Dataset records
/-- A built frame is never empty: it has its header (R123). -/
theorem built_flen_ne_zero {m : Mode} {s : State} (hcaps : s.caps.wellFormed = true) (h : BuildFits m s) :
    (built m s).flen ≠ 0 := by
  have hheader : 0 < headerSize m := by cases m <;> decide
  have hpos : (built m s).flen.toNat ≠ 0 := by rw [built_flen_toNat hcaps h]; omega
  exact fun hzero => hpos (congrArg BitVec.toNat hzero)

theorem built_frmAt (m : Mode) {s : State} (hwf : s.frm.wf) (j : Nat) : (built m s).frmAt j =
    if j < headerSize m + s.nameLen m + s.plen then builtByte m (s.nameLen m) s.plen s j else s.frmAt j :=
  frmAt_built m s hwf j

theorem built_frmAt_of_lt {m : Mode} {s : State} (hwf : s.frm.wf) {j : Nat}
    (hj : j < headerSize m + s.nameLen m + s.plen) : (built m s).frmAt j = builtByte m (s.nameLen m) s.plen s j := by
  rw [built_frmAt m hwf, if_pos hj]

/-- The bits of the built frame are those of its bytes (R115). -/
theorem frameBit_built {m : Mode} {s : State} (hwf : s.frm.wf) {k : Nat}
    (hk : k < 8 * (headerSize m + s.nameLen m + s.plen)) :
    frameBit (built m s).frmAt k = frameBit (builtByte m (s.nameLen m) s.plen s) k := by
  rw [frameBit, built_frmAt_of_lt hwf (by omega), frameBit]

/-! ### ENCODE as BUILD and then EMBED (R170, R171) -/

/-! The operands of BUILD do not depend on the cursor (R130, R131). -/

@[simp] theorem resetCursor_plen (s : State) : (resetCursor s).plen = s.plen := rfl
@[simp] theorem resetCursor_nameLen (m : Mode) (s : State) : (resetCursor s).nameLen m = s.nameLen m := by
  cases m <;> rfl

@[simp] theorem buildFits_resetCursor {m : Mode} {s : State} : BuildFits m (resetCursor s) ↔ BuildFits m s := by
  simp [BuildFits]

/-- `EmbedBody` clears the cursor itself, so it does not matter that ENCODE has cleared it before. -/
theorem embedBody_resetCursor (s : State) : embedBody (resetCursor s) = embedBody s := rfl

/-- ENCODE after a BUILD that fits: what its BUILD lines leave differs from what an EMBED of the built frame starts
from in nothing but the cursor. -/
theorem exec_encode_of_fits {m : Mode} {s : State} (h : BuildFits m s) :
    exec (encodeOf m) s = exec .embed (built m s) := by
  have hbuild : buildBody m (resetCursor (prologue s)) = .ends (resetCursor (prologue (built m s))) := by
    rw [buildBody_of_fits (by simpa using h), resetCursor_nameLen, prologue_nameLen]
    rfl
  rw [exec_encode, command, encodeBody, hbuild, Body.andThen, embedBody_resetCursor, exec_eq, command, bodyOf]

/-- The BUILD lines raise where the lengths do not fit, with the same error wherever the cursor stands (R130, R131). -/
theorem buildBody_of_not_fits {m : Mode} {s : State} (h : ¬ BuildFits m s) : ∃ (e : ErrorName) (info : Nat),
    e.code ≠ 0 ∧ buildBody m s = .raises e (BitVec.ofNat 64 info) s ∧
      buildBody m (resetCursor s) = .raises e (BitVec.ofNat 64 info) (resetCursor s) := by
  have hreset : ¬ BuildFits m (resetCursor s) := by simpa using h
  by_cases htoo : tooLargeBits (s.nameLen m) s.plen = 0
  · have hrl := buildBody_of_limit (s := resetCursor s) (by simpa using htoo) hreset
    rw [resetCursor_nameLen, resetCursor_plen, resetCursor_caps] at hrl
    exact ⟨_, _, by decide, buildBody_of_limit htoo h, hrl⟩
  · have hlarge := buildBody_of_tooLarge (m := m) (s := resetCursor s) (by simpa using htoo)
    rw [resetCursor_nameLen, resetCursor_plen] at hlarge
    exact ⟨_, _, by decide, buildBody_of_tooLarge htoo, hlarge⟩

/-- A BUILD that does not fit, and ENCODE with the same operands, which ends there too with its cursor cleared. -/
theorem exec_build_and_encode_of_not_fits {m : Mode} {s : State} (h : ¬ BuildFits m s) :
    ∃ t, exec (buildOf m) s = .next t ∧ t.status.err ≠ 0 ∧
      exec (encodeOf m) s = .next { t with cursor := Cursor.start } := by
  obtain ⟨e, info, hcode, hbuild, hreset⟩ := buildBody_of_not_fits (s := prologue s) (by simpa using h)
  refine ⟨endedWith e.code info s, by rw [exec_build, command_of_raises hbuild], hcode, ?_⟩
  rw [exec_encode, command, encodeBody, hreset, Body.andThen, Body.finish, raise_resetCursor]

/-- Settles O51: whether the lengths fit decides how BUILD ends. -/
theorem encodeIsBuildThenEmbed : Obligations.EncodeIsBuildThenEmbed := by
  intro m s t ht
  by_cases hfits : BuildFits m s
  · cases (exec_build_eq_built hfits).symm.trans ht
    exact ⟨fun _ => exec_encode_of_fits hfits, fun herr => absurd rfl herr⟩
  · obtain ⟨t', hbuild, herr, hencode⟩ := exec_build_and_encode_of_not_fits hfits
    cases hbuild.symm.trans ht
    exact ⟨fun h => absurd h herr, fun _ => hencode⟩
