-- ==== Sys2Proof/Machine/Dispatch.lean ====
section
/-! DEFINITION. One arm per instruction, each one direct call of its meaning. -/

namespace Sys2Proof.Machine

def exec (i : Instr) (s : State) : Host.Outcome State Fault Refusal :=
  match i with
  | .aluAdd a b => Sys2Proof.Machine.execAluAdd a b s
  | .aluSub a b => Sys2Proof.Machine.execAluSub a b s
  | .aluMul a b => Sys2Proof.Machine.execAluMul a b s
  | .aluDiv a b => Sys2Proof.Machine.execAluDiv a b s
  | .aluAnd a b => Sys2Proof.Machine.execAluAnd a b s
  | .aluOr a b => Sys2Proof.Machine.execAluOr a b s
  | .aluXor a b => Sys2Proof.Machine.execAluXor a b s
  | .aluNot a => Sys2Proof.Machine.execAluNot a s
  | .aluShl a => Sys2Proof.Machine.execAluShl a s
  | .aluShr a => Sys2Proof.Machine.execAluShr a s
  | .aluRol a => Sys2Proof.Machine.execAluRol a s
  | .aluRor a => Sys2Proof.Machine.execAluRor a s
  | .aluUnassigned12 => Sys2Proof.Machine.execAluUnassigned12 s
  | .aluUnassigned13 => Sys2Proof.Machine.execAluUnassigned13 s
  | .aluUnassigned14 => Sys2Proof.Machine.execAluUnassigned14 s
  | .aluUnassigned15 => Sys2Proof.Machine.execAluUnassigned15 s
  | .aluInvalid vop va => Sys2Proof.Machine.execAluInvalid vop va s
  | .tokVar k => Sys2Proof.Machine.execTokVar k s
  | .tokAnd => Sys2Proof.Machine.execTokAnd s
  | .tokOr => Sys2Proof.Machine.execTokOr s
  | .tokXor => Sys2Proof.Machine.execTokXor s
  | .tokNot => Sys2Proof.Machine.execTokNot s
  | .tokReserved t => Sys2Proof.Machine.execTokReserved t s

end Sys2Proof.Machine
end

• **Task to carry out**
Begin with the first line of the records and finish with the line containing "frameBit (built m". Reproduce those lines exactly, both ends included, and nothing else.

• **Reply**
/-- A built frame is never empty: it has its header (R123). -/
theorem built_flen_ne_zero {m : Mode} {s : State} (hcaps : s.caps.wellFormed = true) (h : BuildFits m s) :
    (built m s).flen ≠ 0 := by
  have hheader : 0 < headerSize m := by cases m <;> decide
  have hpos : (built m s).flen.toNat ≠ 0 := by rw [built_flen_toNat hcaps h]; omega
  exact fun hzero => hpos (congrArg BitVec.toNat hzero)

theorem built_frmAt (m : Mode) {s : State} (hwf : s.frm.wf) (j : Nat) : (built m s).frmAt j =
    if j < headerSize m + s.nameLen m + s.plen then builtByte m (s.nameLen m) s.plen s j else s.frmAt j :=
  frmAt_built m s hwf j

theorem built_frmAt_of_lt {m : Mode} {s : State} (hwf : s.frm.wf) {j : Nat}
    (hj : j < headerSize m + s.nameLen m + s.plen) : (built m s).frmAt j = builtByte m (s.nameLen m) s.plen s j := by
  rw [built_frmAt m hwf, if_pos hj]

/-- The bits of the built frame are those of its bytes (R115). -/
theorem frameBit_built {m : Mode} {s : State} (hwf : s.frm.wf) {k : Nat}
    (hk : k < 8 * (headerSize m + s.nameLen m + s.plen)) :
    frameBit (built m s).frmAt k = frameBit (builtByte m (s.nameLen m) s.plen s) k := by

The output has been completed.